The former administration facility is zoned as B1 residential. According to the Brookhaven town code, a zoning classification of B1 residential limits building uses to the following:

  • One-family dwellings excluding mobile homes;
  • Churches, parish houses, convents/monasteries, and similar places of worship;
  • Open farming as long as odor- or dust-producing materials are stored at least 150 feet away from a street line;
  • Public, parochial, or private school facilities, excluding daycare facilities;
  • Offices of a physician, architect, lawyer or other similar professional individual who resides on premises and whose use of the building for that professional would be considered incidental and occupy up to one-third of the first floor;
  • Accessory uses including a private garage, housing models, greenhouses, detached storage sheds up to a height of 12 feet, and barns up to a height of 18 feet;
  • Special permit uses include daycare centers; private community centers; nonprofit ambulance organizations; parks, playgrounds and other outdoor recreational uses; cemeteries; college/university facilities; museum use when accompanied by designation as a historic structure.

Carlson said the property is unlikely to see a store such as 7-11 move in, but if a potential tenant wanted to use the grounds for something other than what is included in its zoning classification, that tenant could apply to the town for a variance.

"That would be up to the tenant to do that," he said.

Carlson said a handful of organizations have expressed interested in the property, but declined to discuss which ones.

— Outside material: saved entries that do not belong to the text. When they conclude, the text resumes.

/-- What each reset leaves alone (spec/70_reset_and_hazards.md R310, R323). `RESET` keeps the link's state, the parameters, the queue,
and each device's consumer and events. A lone host reset leaves the devices and the link as they are. A lone device reset touches
that device's acknowledgement, streams and segment buffers only. The model's own choices: that the parameters, the queue, the
consumers and the events stay (log entry 21); that no byte of a segment buffer has a value after a reset (log entry 5) and the
latched fields are 0 (log entry 4), both of which R311 leaves unspecified. -/
def Obligations.ResetsTouchTheirOwnSide : Prop :=
  ∀ (s : State) (rest : List Turn),
    (∀ t, exec .reset s = .next t → t.linkOpen = s.linkOpen ∧ t.params = s.params ∧ t.queue = s.queue ∧ t.hostPc = .idle ∧
      ∀ (d : Nat) (l l0 : Lane), t.lanes[d]? = some l → s.lanes[d]? = some l0 →
        l.rx.consumer = l0.rx.consumer ∧ l.rx.events = l0.rx.events ∧ ∀ k seg a, l.rx.segByte k seg a = none) ∧
    (s.queue = .resetHost :: rest → ∃ t, step s = .next t ∧ t.msgId = 0x00 ∧ t.session = .idle ∧ t.hostPc = .idle ∧
      t.queue = rest ∧ t.linkOpen = s.linkOpen ∧ t.params = s.params ∧ t.lanes.length = s.lanes.length ∧
      ∀ (d : Nat) (l0 : Lane), s.lanes[d]? = some l0 → t.lanes[d]? = some { l0 with
        enabled := false, pri := .null, sec := .null, txbuf := List.replicate (4 + s.params.n) 0x00 }) ∧
    (∀ (d : Nat) (l : Lane), s.queue = .resetDev d :: rest → s.lanes[d]? = some l →
      step s = .next { s with queue := rest,
                              lanes := s.lanes.set d { l with rx := { l.rx with
                                ack := ⟨0, 0⟩, reasm := ⟨Reasm.reset, Reasm.reset, Reasm.reset, Reasm.reset⟩,
                                segbuf := ⟨[], [], [], []⟩ } } })

/-! ## Slot formats on the device -/

/-- EMPTY decodes to nothing (spec/42_frame_deserializer.md R205): error 0x00 and no other change, whatever follows the tag. -/
def Obligations.EmptySlotDoesNothing : Prop :=
  ∀ (s : State) (d : Nat) (rest : List Byte), d < s.lanes.length → exec (.empty d rest) s = .next { s with ret := .slotErr 0x00 }

/-- MOD_FIRST, accepted (spec/42_frame_deserializer.md R209, R211, R215, R216, R222, R226): whatever the stream held, it starts
afresh: its samples are in the segment buffer from 0, it is active unless `END` is set, it holds the count and the header's
fields, and at `END` one `SET` event with them is emitted. Nothing else changes. -/
def Obligations.ModFirstStartsAStream : Prop :=
  ∀ (s : State) (d : Nat) (l : Lane) (h : ModFirst) (tail : List Byte), s.lanes[d]? = some l →
    h.flags.resv = 0 → (h.flags.trans = true → h.flags.last = true ∧ tmValid h.modeCode h.value = true) →
    1 ≤ h.size.toNat → h.size.toNat + h.size.toNat % 2 ≤ tail.length → h.size.toNat ≤ s.params.modMax →
    (h.flags.last = true → s.params.modMin ≤ h.size.toNat) →
    ∃ dev, exec (.modFirst d h tail) s = .next (withLane s d { l with rx := dev } (.slotErr 0x00)) ∧
      dev.reasm.get .mod h.flags.seg
        = ⟨!h.flags.last, h.size.toNat, ⟨h.freqDiv, h.rep.setWidth 32, h.modeCode, h.value, 0⟩⟩ ∧
      (∀ a, dev.segByte .mod h.flags.seg a
        = if a < h.size.toNat then tail[a]? else l.rx.segByte .mod h.flags.seg a) ∧
      OnlyStream l.rx dev .mod h.flags.seg ∧
      dev.events = l.rx.events ++ (if h.flags.last then
        [.set .mod h.flags.seg h.freqDiv h.size.toNat
          (if h.rep = 0xFFFF then .infinite else .finite (h.rep.toNat + 1))
          (if h.flags.trans then modeDec h.modeCode h.value else .later) none] else [])

/-- MOD_CONT, accepted (spec/42_frame_deserializer.md R215, R217, R222, R226): its samples are appended at the stream's count,
the latched fields stay, and at `END` the `SET` event carries them. Nothing else changes. -/
def Obligations.ModContAppends : Prop :=
  ∀ (s : State) (d : Nat) (l : Lane) (h : Cont) (tail : List Byte) (n : Nat) (la : Latch), s.lanes[d]? = some l →
    l.rx.reasm.get .mod h.flags.seg = ⟨true, n, la⟩ →
    h.flags.resv = 0 → (h.flags.trans = true → h.flags.last = true ∧ tmValid la.modeCode la.value = true) →
    1 ≤ h.size.toNat → h.size.toNat + h.size.toNat % 2 ≤ tail.length → n + h.size.toNat ≤ s.params.modMax →
    (h.flags.last = true → s.params.modMin ≤ n + h.size.toNat) →
    ∃ dev, exec (.modCont d h tail) s = .next (withLane s d { l with rx := dev } (.slotErr 0x00)) ∧
      dev.reasm.get .mod h.flags.seg = ⟨!h.flags.last, n + h.size.toNat, la⟩ ∧
      (∀ a, dev.segByte .mod h.flags.seg a
        = if n ≤ a ∧ a < n + h.size.toNat then tail[a - n]? else l.rx.segByte .mod h.flags.seg a) ∧
      OnlyStream l.rx dev .mod h.flags.seg ∧
      dev.events = l.rx.events ++ (if h.flags.last then
        [.set .mod h.flags.seg la.freqDiv (n + h.size.toNat)
          (if la.repWire = 0xFFFF then .infinite else .finite (la.repWire.toNat + 1))
          (if h.flags.trans then modeDec la.modeCode la.value else .later) none] else [])

/-- FOCI_FIRST, accepted (spec/42_frame_deserializer.md R209, R211, R215, R216, R222, R226): as MOD_FIRST with records of
`FOCI_REC_BYTES` bytes, no padding, a 32-bit repeat count and the sound speed; the reserved bytes play no part. -/
def Obligations.FociFirstStartsAStream : Prop :=
  ∀ (s : State) (d : Nat) (l : Lane) (h : FociFirst) (tail : List Byte), s.lanes[d]? = some l →
    h.flags.resv = 0 → (h.flags.trans = true → h.flags.last = true ∧ tmValid h.modeCode h.value = true) →
    1 ≤ h.size.toNat → h.size.toNat * s.params.fociRecBytes ≤ tail.length → h.size.toNat ≤ s.params.fociMax →
    (h.flags.last = true → s.params.fociMin ≤ h.size.toNat) →
    ∃ dev, exec (.fociFirst d h tail) s = .next (withLane s d { l with rx := dev } (.slotErr 0x00)) ∧
      dev.reasm.get .foci h.flags.seg
        = ⟨!h.flags.last, h.size.toNat, ⟨h.freqDiv, h.rep, h.modeCode, h.value, h.soundSpeed⟩⟩ ∧
      (∀ a, dev.segByte .foci h.flags.seg a
        = if a < h.size.toNat * s.params.fociRecBytes then tail[a]? else l.rx.segByte .foci h.flags.seg a) ∧
      OnlyStream l.rx dev .foci h.flags.seg ∧
      dev.events = l.rx.events ++ (if h.flags.last then
        [.set .foci h.flags.seg h.freqDiv h.size.toNat
          (if h.rep = 0xFFFFFFFF then .infinite else .finite (h.rep.toNat + 1))
          (if h.flags.trans then modeDec h.modeCode h.value else .later) (some h.soundSpeed)] else [])

/-- FOCI_CONT, accepted (spec/42_frame_deserializer.md R215, R217, R222, R226). -/
def Obligations.FociContAppends : Prop :=
  ∀ (s : State) (d : Nat) (l : Lane) (h : Cont) (tail : List Byte) (n : Nat) (la : Latch), s.lanes[d]? = some l →
    l.rx.reasm.get .foci h.flags.seg = ⟨true, n, la⟩ →
    h.flags.resv = 0 → (h.flags.trans = true → h.flags.last = true ∧ tmValid la.modeCode la.value = true) →
    1 ≤ h.size.toNat → h.size.toNat * s.params.fociRecBytes ≤ tail.length → n + h.size.toNat ≤ s.params.fociMax →
    (h.flags.last = true → s.params.fociMin ≤ n + h.size.toNat) →
    ∃ dev, exec (.fociCont d h tail) s = .next (withLane s d { l with rx := dev } (.slotErr 0x00)) ∧
      dev.reasm.get .foci h.flags.seg = ⟨!h.flags.last, n + h.size.toNat, la⟩ ∧
      (∀ a, dev.segByte .foci h.flags.seg a
        = if n * s.params.fociRecBytes ≤ a ∧ a < (n + h.size.toNat) * s.params.fociRecBytes
          then tail[a - n * s.params.fociRecBytes]? else l.rx.segByte .foci h.flags.seg a) ∧
      OnlyStream l.rx dev .foci h.flags.seg ∧
      dev.events = l.rx.events ++ (if h.flags.last then
        [.set .foci h.flags.seg la.freqDiv (n + h.size.toNat)
          (if la.repWire = 0xFFFFFFFF then .infinite else .finite (la.repWire.toNat + 1))
          (if h.flags.trans then modeDec la.modeCode la.value else .later) (some la.soundSpeed)] else [])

At least one local religious group, Chabad at Stony Brook, has said it would consider leasing the facility. That organization has received approval from the Town of Brookhaven to on the east side of Nicolls Road on a property bordering the Unitarian Universalist Fellowship. However, Chabad co-director Rabbi Chaim Grossbaum said the organization is still in the fundraising process before it can break ground, and would consider the former administrative building as an interim home.

"As our services are expanding, there is more demand for what we offer," Grossbaum said. "We're down in Lake Grove, but much of our clientele is in the Stony Brook area, so that's really where we belong."